In 2015, Cinequest hosted the world premiere of Griak’s debut feature (The Center), a remarkably good drama about recruitment for a Scientology-like cult. Hensley played Annika in The Center.
Griak inserts file footage of old Northwest lumberjacks at work with some very cool Foley.
Cinequest hosts the world premiere of Nina of the Woods.
The very dark Czech comedy Owners sharply observes the foibles of the human personality. It’s the regular business meeting of the apartment owners association – but their deliberations about building improvements are anything but mundane, and things quickly get personal.
It’s a rich cast of characters, including:
the insufferable auditor who finds every nit and insists on picking it;
the couple that are self-selected officers, but are too disorganized to ever make a meeting on time; (this time their excuse is that the babysitter was late – yet they come in with their kids!) ; and
two slickster smoothies who are back in the Czech Republic after having made their way in the swashbuckling world of American finance.

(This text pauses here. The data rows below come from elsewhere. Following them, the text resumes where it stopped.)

-- ==== Sys2Proof/Machine/Dispatch.lean ====
section
/-! DEFINITION. One arm per command, each a direct call of its meaning. -/

namespace Sys2Proof.Machine

open Sys2Proof

def exec (i : Instr) (s : State) : Host.Outcome State Fault Refusal :=
  match i with
  | .fadd c q v => Sys2Proof.Machine.execFadd c q v s
  | .faddr c q v => Sys2Proof.Machine.execFaddr c q v s
  | .frst c q => Sys2Proof.Machine.execFrst c q s
  | .calpt c t f v => Sys2Proof.Machine.execCalpt c t f v s
  | .calcommit c t => Sys2Proof.Machine.execCalcommit c t s
  | .calclr c t => Sys2Proof.Machine.execCalclr c t s
  | .calen c b => Sys2Proof.Machine.execCalen c b s
  | .tophys c t v => Sys2Proof.Machine.execTophys c t v s
  | .toraw c t v => Sys2Proof.Machine.execToraw c t v s
  | .rmode c m => Sys2Proof.Machine.execRmode c m s
  | .rauto c b => Sys2Proof.Machine.execRauto c b s
  | .setv c v => Sys2Proof.Machine.execSetv c v s
  | .seti c v => Sys2Proof.Machine.execSeti c v s
  | .limv c v => Sys2Proof.Machine.execLimv c v s
  | .limi c v => Sys2Proof.Machine.execLimi c v s
  | .limp c v => Sys2Proof.Machine.execLimp c v s
  | .outen c b => Sys2Proof.Machine.execOuten c b s
  | .sense c b => Sys2Proof.Machine.execSense c b s
  | .rprog c b => Sys2Proof.Machine.execRprog c b s
  | .pstate c k b => Sys2Proof.Machine.execPstate c k b s
  | .pdelay c k v => Sys2Proof.Machine.execPdelay c k v s
  | .plevel c k v => Sys2Proof.Machine.execPlevel c k v s
  | .pclr c b => Sys2Proof.Machine.execPclr c b s
  | .pdis c => Sys2Proof.Machine.execPdis c s
  | .tsrc src => Sys2Proof.Machine.execTsrc src s
  | .tdelay n => Sys2Proof.Machine.execTdelay n s
  | .tcont b => Sys2Proof.Machine.execTcont b s
  | .tmode c q m => Sys2Proof.Machine.execTmode c q m s
  | .tlev c q v => Sys2Proof.Machine.execTlev c q v s
  | .tout c b => Sys2Proof.Machine.execTout c b s
  | .init => Sys2Proof.Machine.execInit s
  | .trg src b => Sys2Proof.Machine.execTrg src b s
  | .tabort => Sys2Proof.Machine.execTabort s
  | .llen c a len => Sys2Proof.Machine.execLlen c a len s
  | .lset c a k v => Sys2Proof.Machine.execLset c a k v s
  | .lcount c n => Sys2Proof.Machine.execLcount c n s
  | .lget c a k => Sys2Proof.Machine.execLget c a k s
  | .lstart c => Sys2Proof.Machine.execLstart c s
  | .labort => Sys2Proof.Machine.execLabort s
  | .lsaved c => Sys2Proof.Machine.execLsaved c s
  | .tick => Sys2Proof.Machine.execTick s
  | .rd c reg => Sys2Proof.Machine.execRd c reg s

end Sys2Proof.Machine
end

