-- ==== Sys2Proof/Certificates/Slice0/Obligations.lean ====
section
/-! DEFINITION. The statements for the provers. Each docstring names the rules of `spec/` it formalises. -/

open Sys2Proof Sys2Proof.Machine

/-! ### Encoding -/

/-- Decoding the word of a well-formed command gives the command back (R80 to R84). -/
def Obligations.DecodeEncodeRoundTrip : Prop :=
  ∀ i : Instr, i.wf = true → decode (encode i) = .ok i

/-- A word that decodes is the word of the command it decodes to, and that command is well formed: no bit
of a legal word is ignored (R80 to R84). -/
def Obligations.EncodeDecodeRoundTrip : Prop :=
  ∀ (w : CmdWord) (i : Instr), decode w = .ok i → i.wf = true ∧ encode i = w

/-- `match` and `mask` (R86): a word matches a row exactly when its `op` is the row's and every reserved
field of the row is zero; no word matches two rows; a word that matches none is illegal; and the range
checks of `sel` and `idx` come after the match. -/
def Obligations.MatchAndMaskDecideTheRow : Prop :=
  (∀ (w : CmdWord) (op : Opcode),
      w &&& op.maskWord = op.matchWord ↔
        (Fields.ofWord w).op = op.byte ∧ op.format.reservedZero (Fields.ofWord w) = true) ∧
  (∀ (w : CmdWord) (op op' : Opcode),
      w &&& op.maskWord = op.matchWord → w &&& op'.maskWord = op'.matchWord → op = op') ∧
  (∀ w : CmdWord, (∀ op : Opcode, w &&& op.maskWord ≠ op.matchWord) →
      decode w = .error .unknownOpcode ∨ decode w = .error .reservedField) ∧
  (∀ (w : CmdWord) (op : Opcode), w &&& op.maskWord = op.matchWord →
      decode w = op.build (Fields.ofWord w) ∧
      (∀ e, decode w = .error e → e = .badSelector ∨ e = .badIndex))

/-- Words written out bit by bit from R80, R83 and R84 decode to the command they stand for. -/
def Obligations.SpecWordsDecode : Prop :=
  decode 0x10000000004C4CD0 = .ok (.fadd 0 .u 5000400) ∧
  decode 0x2002000400009C40 = .ok (.calpt 0 .il .maxVal 40000) ∧
  decode 0x3012000000000000 = .ok (.rmode 1 .useBoth) ∧
  decode 0x41000000FFFFFFFF = .ok (.seti 0 (-1)) ∧
  decode 0x5102000000004E20 = .ok (.pdelay 0 .opp 20000) ∧
  decode 0x6301000200000000 = .ok (.tmode 0 .i .step) ∧
  decode 0x7100000180000000 = .ok (.lset 0 .dwell 1 2147483648) ∧
  decode 0x7101000180000000 = .ok (.lset 0 .volt 1 (-2147483648)) ∧
  decode 0x8110004500000000 = .ok (.rd 1 0x45)

/-! ### The step -/

/-- A step runs the decoded command: the pins presented with it are sampled, it leaves the port, and the
rest of the step is `exec` (R15, R43). -/
def Obligations.StepRunsTheDecodedCommand : Prop :=
  ∀ (s : State) (req : Request) (rest : List Request) (i : Instr),
    s.port = req :: rest → decode req.word = .ok i →
    step s = exec i { s with pins := req.pins, port := rest }

/-- A step whose word is illegal answers `E_ILLEGAL`, changes no state and emits no event (R82), and a step
with no command presented changes nothing at all (R370; that such a step exists is the model's own choice, log
entry 3). -/
def Obligations.IllegalWordsAndIdleSteps : Prop :=
  (∀ (s : State) (req : Request) (rest : List Request) (e : DecodeError),
    s.port = req :: rest → decode req.word = .error e →
    step s = .next { s with pins := req.pins, port := rest, resp := ⟨.illegal, 0⟩, events := [] }) ∧
  (∀ s : State, s.port = [] → step s = .next s)

/-- A command that answers a status other than `OK` changes no state and emits no event, and answers data 0
(R14, R341). -/
def Obligations.ErrorsChangeNothing : Prop :=
  ∀ (i : Instr) (s t : State), exec i s = .next t → t.resp.status ≠ .ok →
    t = { s with resp := ⟨t.resp.status, 0⟩, events := [] }

/-- The codes that a command can return, besides `OK` and the `E_ILLEGAL` of a word that does not decode
(R342), in a state whose setpoints are within their limits (R24, kept by `BoundsInv`). `RD` also answers
`E_ILLEGAL`, for a global register with a channel (R331). -/
def Obligations.StatusCodesOfEachCommand : Prop :=
  ∀ (i : Instr) (s t : State),
    (∀ ch ∈ s.chans, ch.u.set.toInt ≤ ch.u.limit.toInt ∧ ch.i.set.toInt ≤ ch.i.limit.toInt) →
    exec i s = .next t → t.resp.status ≠ .ok →
    t.resp.status ∈
      (match i with
       | .fadd .. | .faddr .. | .frst .. | .tophys .. | .toraw .. | .rauto .. | .pclr ..
       | .tmode .. | .tlev .. | .tout .. | .lsaved .. => [.channel]
       | .calpt .. | .calclr .. => [.channel, .busy]
       | .calcommit .. => [.channel, .busy, .calInvalid]
       | .calen .. => [.channel, .health, .noCal]
       | .rmode .. | .limv .. | .limi .. | .limp .. | .sense .. | .rprog .. => [.channel, .health]
       | .setv .. => [.channel, .health, .range, .voltageLimit, .powerLimit]
       | .seti .. => [.channel, .health, .range, .currentLimit, .powerLimit]
       | .outen .. => [.channel, .health, .tripped]
       | .pstate .. | .pdis .. => [.channel, .tripped]
       | .pdelay .. | .plevel .. => [.channel, .range]
       | .tsrc .. | .tdelay .. | .tcont .. | .tabort | .labort | .tick => []
       | .init =>
         [.trigState, .trigModeMismatch, .trigRprog, .listLengths, .range, .voltageLimit, .currentLimit,
          .powerLimit, .trigAllFixed]
       | .trg .. => [.trigIgnored]
       | .llen .. | .lset .. | .lcount .. => [.channel, .busy, .range]
       | .lget .. => [.channel, .range]
       | .rd .. => [.illegal, .channel, .range]
       | .lstart .. => [.channel, .health, .busy, .listLengths] : List Status)

/-- The channel gates (R346): a command that uses `ch` answers `E_CHANNEL` when there is no such channel (R82,
R331), and a setpoint, limit, enable, mode or start command on an unhealthy channel answers `E_HEALTH` (R341,
code 0x04); both change nothing. -/
def Obligations.ChannelGatesOfTheCommands : Prop :=
  (∀ (s : State) (c : Nat) (q : Quantity) (k : Kind) (t : ConvSet) (f : CalField) (a : ListArray)
    (m : RangeMode) (tm : TrigMode) (v : Int) (n : Nat) (b : Bool), s.nCh ≤ c →
    ∀ i ∈ ([.fadd c q v, .faddr c q v, .frst c q, .calpt c t f v, .calcommit c t, .calclr c t, .calen c b,
        .tophys c t v, .toraw c t v, .rmode c m, .rauto c b, .setv c v, .seti c v, .limv c v, .limi c v,
        .limp c v, .outen c b, .sense c b, .rprog c b, .pstate c k b, .pdelay c k v, .plevel c k v,
        .pclr c b, .pdis c, .tmode c q tm, .tlev c q v, .tout c b, .llen c a n, .lset c a n v,
        .lcount c n, .lget c a n, .lstart c, .lsaved c, .rd c (n % 0x100)] : List Instr),
      exec i s = .next { s with resp := ⟨.channel, 0⟩, events := [] }) ∧
  (∀ (s : State) (c : Nat) (m : RangeMode) (v : Int) (b : Bool),
    c < s.nCh → (s.pin c).healthy = false →
    ∀ i ∈ ([.calen c b, .rmode c m, .setv c v, .seti c v, .limv c v, .limi c v, .limp c v, .outen c b,
        .sense c b, .rprog c b, .lstart c] : List Instr),
      exec i s = .next { s with resp := ⟨.health, 0⟩, events := [] })

/-! ### Reset -/

/-- The reset value of every piece of state (R371), for every choice of parameters, boards and pins. -/
def Obligations.ResetValues : Prop :=
  ∀ (cfg : Params) (boards : List Board) (pins : Pins),
    let s := State.resetOf cfg boards pins
    s.nCh = boards.length ∧
    s.trigState = .idle ∧ s.trigDelay = 0 ∧ s.trigSource = 0 ∧ s.trigCont = false ∧ s.trigTime = 0 ∧
    ∀ (c : Nat) (b : Board), boards[c]? = some b →
      let ch := s.chan c
      ch.board = b ∧
      ch.u.set = b.uDef ∧ ch.i.set = b.iDef ∧ ch.u.limit = b.uMax ∧ ch.i.limit = b.iMax ∧
      ch.u.step = b.uStep ∧ ch.i.step = b.iStep ∧
      ch.u.adc = 0 ∧ ch.i.adc = 0 ∧ ch.u.mon = 0 ∧ ch.i.mon = 0 ∧ ch.u.monDac = 0 ∧ ch.i.monDac = 0 ∧
      ch.pLimit = b.pMax ∧
      (∀ f ∈ [ch.u.f, ch.u.fd, ch.i.f, ch.i.fd],
        f.buf.length = cfg.filterW ∧ (∀ x ∈ f.buf, x = 0) ∧ f.idx = 0 ∧ f.sum = 0 ∧ f.seeded = false) ∧
      ch.uMin = b.uMin ∧ ch.uMax = b.uMax ∧ ch.uDef = b.uDef ∧
      ch.iMin = b.iMin ∧ ch.iMax = b.iMax ∧ ch.iDef = b.iDef ∧
      ch.outEn = false ∧ ch.sense = false ∧ ch.rprog = false ∧ ch.cv = false ∧ ch.cc = false ∧
      ch.calEn = false ∧ ch.autoRange = false ∧ ch.dpOn = false ∧
      ch.range = .high ∧ ch.rangeMode = .alwaysHigh ∧ ch.rprogAlarm = false ∧ ch.status = 0 ∧
      (∀ k, (ch.prot.get k).tripped = false ∧ (ch.prot.get k).alarmed = false ∧
        (ch.prot.get k).state = false ∧ (ch.prot.get k).delay = b.pdlyDef.get k ∧
        (ch.prot.get k).level = b.plvlMax.get k ∧ (ch.prot.get k).alarmTime = 0) ∧
      (∀ t, (ch.cal.get t).present = false ∧ ∀ f, (ch.cal.get t).field f = 0) ∧
      ch.rngEvalTime = 0 ∧ ch.adcAwait = none ∧ ch.uBal = ⟨false, 0⟩ ∧ ch.iBal = ⟨false, 0⟩ ∧
      ch.dpOffPending = false ∧ ch.dpOffTime = 0 ∧ ch.dpNegActive = false ∧ ch.dpNegTime = 0 ∧
      ch.onTimeRun = false ∧ ch.onTimeLast = 0 ∧ ch.onTime = 0 ∧
      ch.hist.length = cfg.historyN ∧ (∀ x ∈ ch.hist, x = (0, 0)) ∧ ch.histIdx = 0 ∧ ch.histCount = 0 ∧
      ch.iMaxCause = .none ∧
      (∀ a, ch.list.len.get a = 0 ∧ ∀ k, ch.listRead a k = 0) ∧
      ch.list.count = 1 ∧ ch.list.changed = false ∧
      ch.cursor.it = -1 ∧ ch.cursor.counter = -1 ∧ ch.cursor.next = 0 ∧ ch.cursor.dwell = 0 ∧
      ch.cursor.lastUs = 0 ∧ ch.cursor.lastMs = 0 ∧
      ch.trigInProg = false ∧ ch.trigU = b.uDef ∧ ch.trigI = b.iDef ∧
      ch.trigModeU = .fixed ∧ ch.trigModeI = .fixed ∧ ch.trigOut = false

It’s all a vortex of past neighborly grievances and self-interest. From the outset, one owner offers his services (I have a little company“) for everything from locksmithing to boiler repair – but his game is only the most naked. Everyone, it turns out, has an agenda. But most hold their cards close to their vests in this poker game of a negotiation.
It all results in multiple epic meltdowns.
OWNERS
It’s unexpected that this comes to mind from an Eastern European film, but Owners’ jaundiced view of human nature matches that of America’s greatest author – Mark Twain. As if Twain were time-traveled to the modern Czech Republic. One of the owner sagely avers that a “conflict of Pinterest” exists.
One element of human nature seems to be that it is easier to accept and trust the unfamiliar than it is the same folks you’ve been squabbling with for years.
Owners also comments on the post-Communist Czech Republic, with the gripes of the old commie holdovers and the onslaught of the new American-style capitalists. The old system didn’t work for everybody, and neither does the new one.
Owners is adapted from a play, and kinda like a funny 12 Angry Men, has a claustrophobic feeling from its containment in the conference room.
Owners has been recognized at this year’s best Czech film. Cinequest hosts the North American premiere of Owners. Make sure that you stay through the closing credits.